TASK OBJECTIVE -
From the entries below, retype only the lines from the one with "some (.sub (u.extractLsb'" through the one with "some (.maxN (u.extractLsb'", exactly as written.

[Collected data entries]
:::::
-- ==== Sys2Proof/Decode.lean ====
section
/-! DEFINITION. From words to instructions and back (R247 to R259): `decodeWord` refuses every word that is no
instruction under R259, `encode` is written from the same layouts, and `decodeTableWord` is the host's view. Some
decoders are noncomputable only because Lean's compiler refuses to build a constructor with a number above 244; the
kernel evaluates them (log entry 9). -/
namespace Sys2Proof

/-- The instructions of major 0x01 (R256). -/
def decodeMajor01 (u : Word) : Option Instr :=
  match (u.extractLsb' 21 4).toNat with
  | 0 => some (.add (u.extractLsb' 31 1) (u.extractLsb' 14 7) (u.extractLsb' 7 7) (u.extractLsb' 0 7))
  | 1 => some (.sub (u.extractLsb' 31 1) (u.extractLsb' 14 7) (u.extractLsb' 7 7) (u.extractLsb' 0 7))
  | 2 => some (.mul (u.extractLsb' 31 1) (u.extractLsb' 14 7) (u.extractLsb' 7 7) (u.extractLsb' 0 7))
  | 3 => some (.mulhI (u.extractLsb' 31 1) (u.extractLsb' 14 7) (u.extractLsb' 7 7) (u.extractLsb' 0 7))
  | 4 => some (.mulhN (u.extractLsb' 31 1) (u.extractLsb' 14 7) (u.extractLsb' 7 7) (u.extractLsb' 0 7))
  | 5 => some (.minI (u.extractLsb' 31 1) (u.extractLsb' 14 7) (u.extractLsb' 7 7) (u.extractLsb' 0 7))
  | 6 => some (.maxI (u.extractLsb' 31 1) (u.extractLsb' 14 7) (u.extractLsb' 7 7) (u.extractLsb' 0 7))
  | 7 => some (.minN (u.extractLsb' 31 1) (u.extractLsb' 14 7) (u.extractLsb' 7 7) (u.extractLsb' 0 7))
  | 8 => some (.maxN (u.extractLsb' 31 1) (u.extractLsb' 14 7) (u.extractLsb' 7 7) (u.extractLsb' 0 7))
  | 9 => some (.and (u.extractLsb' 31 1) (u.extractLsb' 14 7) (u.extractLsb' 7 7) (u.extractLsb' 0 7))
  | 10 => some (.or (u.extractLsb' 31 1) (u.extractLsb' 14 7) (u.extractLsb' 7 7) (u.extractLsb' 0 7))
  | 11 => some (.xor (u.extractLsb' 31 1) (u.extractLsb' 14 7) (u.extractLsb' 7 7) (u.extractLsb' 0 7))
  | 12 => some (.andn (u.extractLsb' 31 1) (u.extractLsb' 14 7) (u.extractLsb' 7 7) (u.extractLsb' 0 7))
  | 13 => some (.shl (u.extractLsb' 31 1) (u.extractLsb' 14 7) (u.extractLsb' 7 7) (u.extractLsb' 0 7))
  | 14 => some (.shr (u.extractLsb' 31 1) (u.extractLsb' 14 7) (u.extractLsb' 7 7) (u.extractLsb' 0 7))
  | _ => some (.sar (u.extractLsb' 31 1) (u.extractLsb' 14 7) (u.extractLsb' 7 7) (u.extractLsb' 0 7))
:::::
RESPONSE TO THE TASK -
  | 1 => some (.sub (u.extractLsb' 31 1) (u.extractLsb' 14 7) (u.extractLsb' 7 7) (u.extractLsb' 0 7))
  | 2 => some (.mul (u.extractLsb' 31 1) (u.extractLsb' 14 7) (u.extractLsb' 7 7) (u.extractLsb' 0 7))
  | 3 => some (.mulhI (u.extractLsb' 31 1) (u.extractLsb' 14 7) (u.extractLsb' 7 7) (u.extractLsb' 0 7))
  | 4 => some (.mulhN (u.extractLsb' 31 1) (u.extractLsb' 14 7) (u.extractLsb' 7 7) (u.extractLsb' 0 7))
  | 5 => some (.minI (u.extractLsb' 31 1) (u.extractLsb' 14 7) (u.extractLsb' 7 7) (u.extractLsb' 0 7))
  | 6 => some (.maxI (u.extractLsb' 31 1) (u.extractLsb' 14 7) (u.extractLsb' 7 7) (u.extractLsb' 0 7))
  | 7 => some (.minN (u.extractLsb' 31 1) (u.extractLsb' 14 7) (u.extractLsb' 7 7) (u.extractLsb' 0 7))
  | 8 => some (.maxN (u.extractLsb' 31 1) (u.extractLsb' 14 7) (u.extractLsb' 7 7) (u.extractLsb' 0 7))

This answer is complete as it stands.